Tip Top bread delivery drivers in NSW have warned that pay cuts are leading to severe fatigue and that it is only a matter of time before a tragedy happens.
An investigation by ABC's 7.30 has revealed the staggering workload drivers are forced to take on.
One Tip Top driver, Graeme Wong, told the programme he hit "rock bottom" after working 15 weeks in a row with just two days off.
"I was sitting in the carpark, in the truck, at 3 o'clock in the morning at Hungry Jacks making a delivery, just sitting there contemplating what I was even doing," he said.
"I didn't know what to do. I called Lifeline."
Wong told the ABC his business delivering Tip Top bread was going backwards and he was unable to afford a relief driver to help cover the run.
"In seven years the money went down by A$1000 ($1109) a week but the cost, everything goes up - the price of tyres, servicing, fuel, wages, insurance, everything goes up," Wong told 7.30.
"It got to the stage where I had nothing left so I just had to give my notice and had to sell the truck."
Wong's fellow Tip Tip driver Mark Goldfinch told the ABC his business was failing but that Tip Top could not explain why.
"Go back about 10 years, I was delivering about 10,000 to 11,000 units a week on $3400. Now I'm close to 18, 19, 20,000 for an average pay of $2900," he said.
Paul Clapson, who has been a Tip Top owner-driver for almost a decade, said the impact on the drivers was not just financial.
"There's also the major safety issue. Because we aren't getting paid what we probably should be, your maintenance goes on your truck, you become a problem out on the road.
"There are a lot of contractors who are scared to speak out," he told 7.30.
"We have trucks going out there that cannot be roadworthy.
"It seems to be ignored by Tip Top.

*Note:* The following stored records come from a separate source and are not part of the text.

@[simp] theorem State.writeDram_agenda : (s.writeDram die lp byte bytes).agenda = s.agenda := rfl
@[simp] theorem State.writeDram_turns : (s.writeDram die lp byte bytes).turns = s.turns := rfl
@[simp] theorem State.writeDram_free : (s.writeDram die lp byte bytes).free = s.free := rfl
@[simp] theorem State.writeDram_cur : (s.writeDram die lp byte bytes).cur = s.cur := rfl
@[simp] theorem State.writeDram_stamp : (s.writeDram die lp byte bytes).stamp = s.stamp := rfl
@[simp] theorem State.writeDram_nextId : (s.writeDram die lp byte bytes).nextId = s.nextId := rfl
@[simp] theorem State.writeDram_time : (s.writeDram die lp byte bytes).time = s.time := rfl
@[simp] theorem State.writeDram_wgs : (s.writeDram die lp byte bytes).wgs = s.wgs := rfl
@[simp] theorem State.writeDram_groups : (s.writeDram die lp byte bytes).groups = s.groups := rfl
@[simp] theorem State.writeDram_cores : (s.writeDram die lp byte bytes).cores = s.cores := rfl
@[simp] theorem State.writeDram_units : (s.writeDram die lp byte bytes).units = s.units := rfl
@[simp] theorem State.writeDram_scr : (s.writeDram die lp byte bytes).scr = s.scr := rfl
@[simp] theorem State.writeDram_chip : (s.writeDram die lp byte bytes).chip = s.chip := rfl
@[simp] theorem State.writeDram_dram : (s.writeDram die lp byte bytes).dram =
    SMap.insertRun s.dram (dramKey die lp byte) bytes := rfl
@[simp] theorem State.writeDram_llc : (s.writeDram die lp byte bytes).llc = s.llc := rfl
@[simp] theorem State.writeDram_ctlbs : (s.writeDram die lp byte bytes).ctlbs = s.ctlbs := rfl
@[simp] theorem State.writeDram_copyUpdates : (s.writeDram die lp byte bytes).copyUpdates = s.copyUpdates := rfl
@[simp] theorem State.writeDram_bad : (s.writeDram die lp byte bytes).bad = s.bad := rfl
@[simp] theorem State.writeDram_windows : (s.writeDram die lp byte bytes).windows = s.windows := rfl
@[simp] theorem State.writeDram_counters : (s.writeDram die lp byte bytes).counters = s.counters := rfl
@[simp] theorem State.writeDram_world : (s.writeDram die lp byte bytes).world = s.world := rfl
@[simp] theorem State.writeDram_errata : (s.writeDram die lp byte bytes).errata = s.errata := rfl
@[simp] theorem State.writeDram_tabWrites : (s.writeDram die lp byte bytes).tabWrites = s.tabWrites := rfl
@[simp] theorem State.writeDram_barriers : (s.writeDram die lp byte bytes).barriers = s.barriers := rfl
@[simp] theorem State.writeDram_kernels : (s.writeDram die lp byte bytes).kernels = s.kernels := rfl
@[simp] theorem State.writeDram_spawns : (s.writeDram die lp byte bytes).spawns = s.spawns := rfl
@[simp] theorem State.writeDram_polls : (s.writeDram die lp byte bytes).polls = s.polls := rfl
@[simp] theorem State.writeDram_ready : (s.writeDram die lp byte bytes).ready = s.ready := rfl
@[simp] theorem State.writeDram_walkers : (s.writeDram die lp byte bytes).walkers = s.walkers := rfl
@[simp] theorem State.writeDram_knodes : (s.writeDram die lp byte bytes).knodes = s.knodes := rfl
@[simp] theorem State.writeDram_contexts : (s.writeDram die lp byte bytes).contexts = s.contexts := rfl
@[simp] theorem State.writeDram_consumers : (s.writeDram die lp byte bytes).consumers = s.consumers := rfl
@[simp] theorem State.writeDram_partitions : (s.writeDram die lp byte bytes).partitions = s.partitions := rfl
@[simp] theorem State.writeDram_rings : (s.writeDram die lp byte bytes).rings = s.rings := rfl
@[simp] theorem State.writeDram_unrooted : (s.writeDram die lp byte bytes).unrooted = s.unrooted := rfl
@[simp] theorem State.writeDram_mailboxes : (s.writeDram die lp byte bytes).mailboxes = s.mailboxes := rfl
@[simp] theorem State.writeDram_dfqs : (s.writeDram die lp byte bytes).dfqs = s.dfqs := rfl
@[simp] theorem State.writeDram_late : (s.writeDram die lp byte bytes).late = s.late := rfl
@[simp] theorem State.writeDram_refusals : (s.writeDram die lp byte bytes).refusals = s.refusals := rfl
@[simp] theorem State.writeDram_copies : (s.writeDram die lp byte bytes).copies = s.copies := rfl
@[simp] theorem State.writeDram_arrivals : (s.writeDram die lp byte bytes).arrivals = s.arrivals := rfl
@[simp] theorem State.writeDram_marks : (s.writeDram die lp byte bytes).marks = s.marks := rfl
@[simp] theorem State.writeDram_dieStatus : (s.writeDram die lp byte bytes).dieStatus = s.dieStatus := rfl
@[simp] theorem State.writeDram_nonce : (s.writeDram die lp byte bytes).nonce = s.nonce := rfl
@[simp] theorem State.writeDram_attest : (s.writeDram die lp byte bytes).attest = s.attest := rfl
@[simp] theorem State.writeDram_quote : (s.writeDram die lp byte bytes).quote = s.quote := rfl
@[simp] theorem State.writeDram_sign : (s.writeDram die lp byte bytes).sign = s.sign := rfl
@[simp] theorem State.writeDram_links : (s.writeDram die lp byte bytes).links = s.links := rfl
@[simp] theorem State.writeDram_transfers : (s.writeDram die lp byte bytes).transfers = s.transfers := rfl
@[simp] theorem State.writeDram_irqs : (s.writeDram die lp byte bytes).irqs = s.irqs := rfl
@[simp] theorem State.writeDram_hostReads : (s.writeDram die lp byte bytes).hostReads = s.hostReads := rfl
@[simp] theorem State.writeDram_xgOut : (s.writeDram die lp byte bytes).xgOut = s.xgOut := rfl
@[simp] theorem State.writeDram_clocks : (s.writeDram die lp byte bytes).clocks = s.clocks := rfl
@[simp] theorem State.writeDram_lags : (s.writeDram die lp byte bytes).lags = s.lags := rfl

end

/-! ### A counter (State.bump) -/

section
variable {s : State} {kind die inst n : Nat}

@[simp] theorem State.bump_agenda : (s.bump kind die inst n).agenda = s.agenda := rfl
@[simp] theorem State.bump_turns : (s.bump kind die inst n).turns = s.turns := rfl
@[simp] theorem State.bump_free : (s.bump kind die inst n).free = s.free := rfl
@[simp] theorem State.bump_cur : (s.bump kind die inst n).cur = s.cur := rfl
@[simp] theorem State.bump_stamp : (s.bump kind die inst n).stamp = s.stamp := rfl
@[simp] theorem State.bump_nextId : (s.bump kind die inst n).nextId = s.nextId := rfl
@[simp] theorem State.bump_time : (s.bump kind die inst n).time = s.time := rfl
@[simp] theorem State.bump_wgs : (s.bump kind die inst n).wgs = s.wgs := rfl
@[simp] theorem State.bump_groups : (s.bump kind die inst n).groups = s.groups := rfl
@[simp] theorem State.bump_cores : (s.bump kind die inst n).cores = s.cores := rfl
@[simp] theorem State.bump_units : (s.bump kind die inst n).units = s.units := rfl
@[simp] theorem State.bump_scr : (s.bump kind die inst n).scr = s.scr := rfl
@[simp] theorem State.bump_chip : (s.bump kind die inst n).chip = s.chip := rfl
@[simp] theorem State.bump_dram : (s.bump kind die inst n).dram = s.dram := rfl
@[simp] theorem State.bump_llc : (s.bump kind die inst n).llc = s.llc := rfl
@[simp] theorem State.bump_ctlbs : (s.bump kind die inst n).ctlbs = s.ctlbs := rfl
@[simp] theorem State.bump_copyUpdates : (s.bump kind die inst n).copyUpdates = s.copyUpdates := rfl
@[simp] theorem State.bump_bad : (s.bump kind die inst n).bad = s.bad := rfl
@[simp] theorem State.bump_windows : (s.bump kind die inst n).windows = s.windows := rfl
@[simp] theorem State.bump_counters : (s.bump kind die inst n).counters =
    s.counters.set 0 (counterKey kind die inst) (min counterMax (s.counter kind die inst + n)) := rfl
@[simp] theorem State.bump_world : (s.bump kind die inst n).world = s.world := rfl
@[simp] theorem State.bump_errata : (s.bump kind die inst n).errata = s.errata := rfl
@[simp] theorem State.bump_tabWrites : (s.bump kind die inst n).tabWrites = s.tabWrites := rfl
@[simp] theorem State.bump_barriers : (s.bump kind die inst n).barriers = s.barriers := rfl
@[simp] theorem State.bump_kernels : (s.bump kind die inst n).kernels = s.kernels := rfl
@[simp] theorem State.bump_spawns : (s.bump kind die inst n).spawns = s.spawns := rfl
@[simp] theorem State.bump_polls : (s.bump kind die inst n).polls = s.polls := rfl
@[simp] theorem State.bump_ready : (s.bump kind die inst n).ready = s.ready := rfl
@[simp] theorem State.bump_walkers : (s.bump kind die inst n).walkers = s.walkers := rfl
@[simp] theorem State.bump_knodes : (s.bump kind die inst n).knodes = s.knodes := rfl
@[simp] theorem State.bump_contexts : (s.bump kind die inst n).contexts = s.contexts := rfl
@[simp] theorem State.bump_consumers : (s.bump kind die inst n).consumers = s.consumers := rfl
@[simp] theorem State.bump_partitions : (s.bump kind die inst n).partitions = s.partitions := rfl
@[simp] theorem State.bump_rings : (s.bump kind die inst n).rings = s.rings := rfl
@[simp] theorem State.bump_unrooted : (s.bump kind die inst n).unrooted = s.unrooted := rfl
@[simp] theorem State.bump_mailboxes : (s.bump kind die inst n).mailboxes = s.mailboxes := rfl
@[simp] theorem State.bump_dfqs : (s.bump kind die inst n).dfqs = s.dfqs := rfl
@[simp] theorem State.bump_late : (s.bump kind die inst n).late = s.late := rfl
@[simp] theorem State.bump_refusals : (s.bump kind die inst n).refusals = s.refusals := rfl
@[simp] theorem State.bump_copies : (s.bump kind die inst n).copies = s.copies := rfl
@[simp] theorem State.bump_arrivals : (s.bump kind die inst n).arrivals = s.arrivals := rfl
@[simp] theorem State.bump_marks : (s.bump kind die inst n).marks = s.marks := rfl
@[simp] theorem State.bump_dieStatus : (s.bump kind die inst n).dieStatus = s.dieStatus := rfl
@[simp] theorem State.bump_nonce : (s.bump kind die inst n).nonce = s.nonce := rfl
@[simp] theorem State.bump_attest : (s.bump kind die inst n).attest = s.attest := rfl
@[simp] theorem State.bump_quote : (s.bump kind die inst n).quote = s.quote := rfl
@[simp] theorem State.bump_sign : (s.bump kind die inst n).sign = s.sign := rfl
@[simp] theorem State.bump_links : (s.bump kind die inst n).links = s.links := rfl
@[simp] theorem State.bump_transfers : (s.bump kind die inst n).transfers = s.transfers := rfl
@[simp] theorem State.bump_irqs : (s.bump kind die inst n).irqs = s.irqs := rfl
@[simp] theorem State.bump_hostReads : (s.bump kind die inst n).hostReads = s.hostReads := rfl
@[simp] theorem State.bump_xgOut : (s.bump kind die inst n).xgOut = s.xgOut := rfl
@[simp] theorem State.bump_clocks : (s.bump kind die inst n).clocks = s.clocks := rfl
@[simp] theorem State.bump_lags : (s.bump kind die inst n).lags = s.lags := rfl
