-- ==== Sys2Proof/Tests/Slice0.lean ====
section
/-! SUPPORT. Tests: ill-formed terms that the checks refuse, words written out from the spec's encodings, single steps
with results from the spec's examples, and for every obligation states that meet its hypotheses. -/

namespace Sys2Proof.Tests

open Sys2Proof Sys2Proof.Machine

set_option Elab.async false

/-! ## WellFormed: one ill-formed term for each check -/

def im (v : Int) : Trits 4 := Trits.ofInt 4 v

/-- R91, R153: an accepted type. -/
theorem test_illFormed_types :
    [Instr.add ⟨.f9, .g 0, .g 1, .g 2, .always⟩, .neg ⟨.f27, .g 0, .g 1, .always⟩, .cmp ⟨.f81, 0, .g 1, .g 2, .always⟩,
      .fadd ⟨.w, .g 0, .g 1, .g 2, .always⟩, .fneg ⟨.t, .g 0, .g 1, .always⟩, .fcmp ⟨.w, 0, .g 1, .g 2, .always⟩,
      .fsqt ⟨.w, 0, 1, .always, 0⟩, .fdiv ⟨.t, 0, 1, .g 2, .always, 0⟩, .ftoi ⟨.t, .floor, .g 0, .g 1, .always⟩,
      .movi ⟨.f9, 0, .g 1, .always⟩, .bcst ⟨.t, .g 0, .g 1, .s 0, .always⟩,
      .ldu ⟨.virt, .f81, .weak (im 0), 0, 1, .always, 0⟩].all (fun i => !i.wellFormed) = true := by decide

/-- R89: two run temporaries as sources, or one where the h map does not reach. -/
theorem test_illFormed_hMap :
    [Instr.sub ⟨.w, .g 0, .h 1, .h 2, .always⟩, .ext ⟨.g 0, .h 1, .h 2, .always⟩, .tst ⟨.w, 0, .h 1, .h 2, .always⟩,
      .fmul ⟨.f27, .g 0, .h 1, .h 2, .always⟩, .fcmp ⟨.f27, 0, .h 1, .h 2, .always⟩, .lea ⟨0, .g 0, .h 1, .h 2, .always⟩,
      .cvtw ⟨.wrap, .g 0, .h 1, .h 2, .always⟩, .shfl ⟨0, .g 0, .h 1, .h 2, .always⟩, .calli ⟨.g 0, .h 1, .h 2, .always⟩,
      .jmpi ⟨.h 1, .h 2, .always⟩, .cwb ⟨.h 1, .h 2, .always⟩, .fmtset ⟨0, .h 1, .h 2⟩, .tidx ⟨0, 0, 1, .h 2, .always⟩,
      .tjoin ⟨0, 0, 1, .h 2, .always⟩, .shpset ⟨0, 0, .h 1⟩, .fdiv ⟨.f27, 0, 1, .h 2, .always, 0⟩].all
      (fun i => !i.wellFormed) = true := by decide

/-- R19, R153, R162, R168: TF81 triples. -/
theorem test_illFormed_triples :
    [Instr.fadd ⟨.f81, .g 1, .g 3, .g 6, .always⟩, .fadd ⟨.f81, .g 0, .g 4, .g 6, .always⟩,
      .fadd ⟨.f81, .g 0, .g 3, .s 6, .always⟩, .fadd ⟨.f81, .g 0, .g 3, .h 6, .always⟩, .fabs ⟨.f81, .h 0, .g 3, .always⟩,
      .fcmp ⟨.f81, 0, .g 2, .g 3, .always⟩, .mov ⟨.f81, .g 0, .g 1, .always⟩, .fsin ⟨.f81, 0, 2, .always, 0⟩,
      .fdiv ⟨.f81, 0, 3, .g 5, .always, 0⟩, .fcvt ⟨.f81, .f9, .g 75, .g 0, .always⟩, .fcvt ⟨.f9, .f27, .g 0, .g 79, .always⟩,
      .fcvt ⟨.f81, .w, .g 0, .g 3, .always⟩, .ftoi ⟨.f81, .zero, .g 0, .g 1, .always⟩, .bcvt ⟨true, .fp64, .g 0, .g 1, .always⟩,
      .bcst ⟨.f81, .g 0, .g 1, .s 0, .always⟩, .redu ⟨.f81, .add, .g 1, .g 3, .always⟩,
      .scan ⟨.f81, .add, true, .g 0, .g 1, .always⟩, .ld ⟨.virt, .f81, .weak (im 0), 1, 4, .always, 0⟩].all
      (fun i => !i.wellFormed) = true := by decide

/-- R86: spans of registers inside their file. -/
theorem test_illFormed_spans :
    [Instr.tidx ⟨0, 77, 1, .g 2, .always⟩, .tjoin ⟨0, 1, 77, .g 2, .always⟩, .shpset ⟨0, 76, .g 1⟩, .evpost 24,
      .ratset ⟨0, 26, .s 1⟩, .winset ⟨0, 25, .s 1⟩, .bari ⟨25, 0, .scr⟩,
      .cas ⟨.virt, .add, false, .rlx, .pkg, 80, 1, .always, 0⟩].all (fun i => !i.wellFormed) = true := by decide

/-- R90, R98, R138, R145: words that need a predicate, and PSET's first source. -/
theorem test_illFormed_predicates :
    [Instr.sel3 ⟨.w, .g 0, .g 1, .g 2, .always⟩, .brp ⟨.zero, .always, Trits.ofInt 12 0⟩,
      .b3 ⟨.zero, .always, Trits.ofInt 6 0, Trits.ofInt 6 0⟩, .pset ⟨.copy, 0, some 1, .k 2, .always⟩,
      .pset ⟨.neg, 0, some 1, .k 2, .always⟩, .pset ⟨.tmin, 0, none, .k 2, .always⟩].all
      (fun i => !i.wellFormed) = true := by decide

/-- R267 to R269, R282, R339: spaces and qualifiers. -/
theorem test_illFormed_accesses :
    [Instr.ldStrong ⟨.priv, .w, .strong ⟨false, .zero, .pkg⟩, 0, 1, .always, 0⟩,
      .ld ⟨.virt, .w, .strong ⟨false, .zero, .pkg⟩, 0, 1, .always, 0⟩, .ldStrong ⟨.virt, .w, .weak (im 0), 0, 1, .always, 0⟩,
      .ldStrong ⟨.virt, .w, .strong ⟨false, .neg, .pkg⟩, 0, 1, .always, 0⟩,
      .ldStrong ⟨.virt, .w, .strong ⟨true, .zero, .pkg⟩, 0, 1, .always, 0⟩,
      .stStrong ⟨.virt, .w, .strong ⟨false, .pos, .pkg⟩, 0, 1, .always, 0⟩,
      .stStrong ⟨.virt, .w, .strong ⟨true, .neg, .pkg⟩, 0, 1, .always, 0⟩,
      .stu ⟨.virt, .w, .strong ⟨false, .pos, .pkg⟩, 0, 1, .always, 0⟩,
      .atom ⟨.priv, .add, false, .rlx, .pkg, 0, 1, .always, 0⟩, .cas ⟨.virt, .max, false, .rlx, .pkg, 0, 1, .always, 0⟩,
      .waitm ⟨0, 1, .priv, im 0⟩, .bari ⟨0, 3, .priv⟩, .bar ⟨0, .priv⟩, .bara ⟨0, 1, .priv⟩, .barw ⟨0, 1, .priv⟩].all
      (fun i => !i.wellFormed) = true := by decide

/-- R99, R446: masks and selectors. -/
theorem test_illFormed_immediates :
    [Instr.endrun (Trits.ofInt 9 (-1)), .yield (Trits.ofInt 9 2), .mbrx ⟨.g 0, .imm (im 27)⟩,
      .mbtxBind ⟨0, .g 1, .imm (im (-1))⟩, .cntsel ⟨0, 1, .imm (im 9)⟩].all (fun i => !i.wellFormed) = true := by decide

/-! ## Decoding: words written out from the spec's field tables -/

/-- The word of R84, Table 1: trits of op, var, d, a, b, k, ks, w, wm, bm, from t0 up, t26 = 0. -/
def word (op var d a b k ks w wm bm : Int) : Int :=
  op + 243 * var + 2187 * d + 177147 * a + 14348907 * b + 1162261467 * k + 10460353203 * ks + 31381059609 * w +
    282429536481 * wm + 847288609443 * bm

/-- Register fields (R86): a 4-trit field holds n - 40, a 2-trit field n - 4. -/
def n4 (n : Int) : Int := n - 40
def n2 (n : Int) : Int := n - 4

/-- Words with no predicate and no wait: the fields op, var, d, a, b and bm. -/
def plain (op var d a b bm : Int) : Int := word op var d a b 0 0 0 0 bm

def decodesTo (l : List (Int × Instr)) : Bool :=
  l.all fun x => match decodeWord x.1 with
    | .ok i => decide (i = x.2)
    | .error _ => false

The whole chain of responsibility seems to be put on us."
In the 1950s when bread, milk and cream delivery was considered an essential community service, legislation was created to exclude them from accessing the NSW Industrial Relations Commission.
Alex Grayson, industrial relations principal at law firm Maurice Blackburn, told the ABC the drivers are "sit in a regulatory black hole".
"They are really only able to negotiate what they can negotiate," he said.
"They're essentially unregulated.
'I'm afraid someone will die'
NSW Labor MP Greg Warren is calling on the State Government to change the Industrial Relations Act to allow bread truck drivers to access the Industrial Relations Commission.
"Owner-drivers and contractors delivering bread deserve the same rights and conditions as drivers delivering any other kind of product," he told 7.30.
"It goes right to the core of a fair day's work for a fair day's pay.
"This isn't a complex amendment that's required," he said.
Owner-driver John Kiernan took on an additional delivery run for Tip Top this year.
He said the run had not reached the estimated earnings figures Tip Top provided to him.
"I'm just trying to dig myself out of a hole really and it just seems to be getting bigger and bigger," he said.
"The feeling in your guts, the knots and panic attacks I get - it's like a heart burn - just a really terrible feeling.
"I just don't want this to happen to anyone else because I'm afraid that someone will die eventually.
"Someone will either be on the road and lose their life or through stress or something else."
Tip Top has told drivers as independent contractors running their own businesses, it's up to them to negotiate individual contracts.
A spokesperson for Industrial Relations Minister and Treasurer, Dominic Perrottet, said the Government was considering the issue.
WHERE TO GET HELP
If you are worried about your or someone else's mental health, the best place to get help is your GP or local mental health provider. However, if you or someone else is in danger or endangering others, call 111.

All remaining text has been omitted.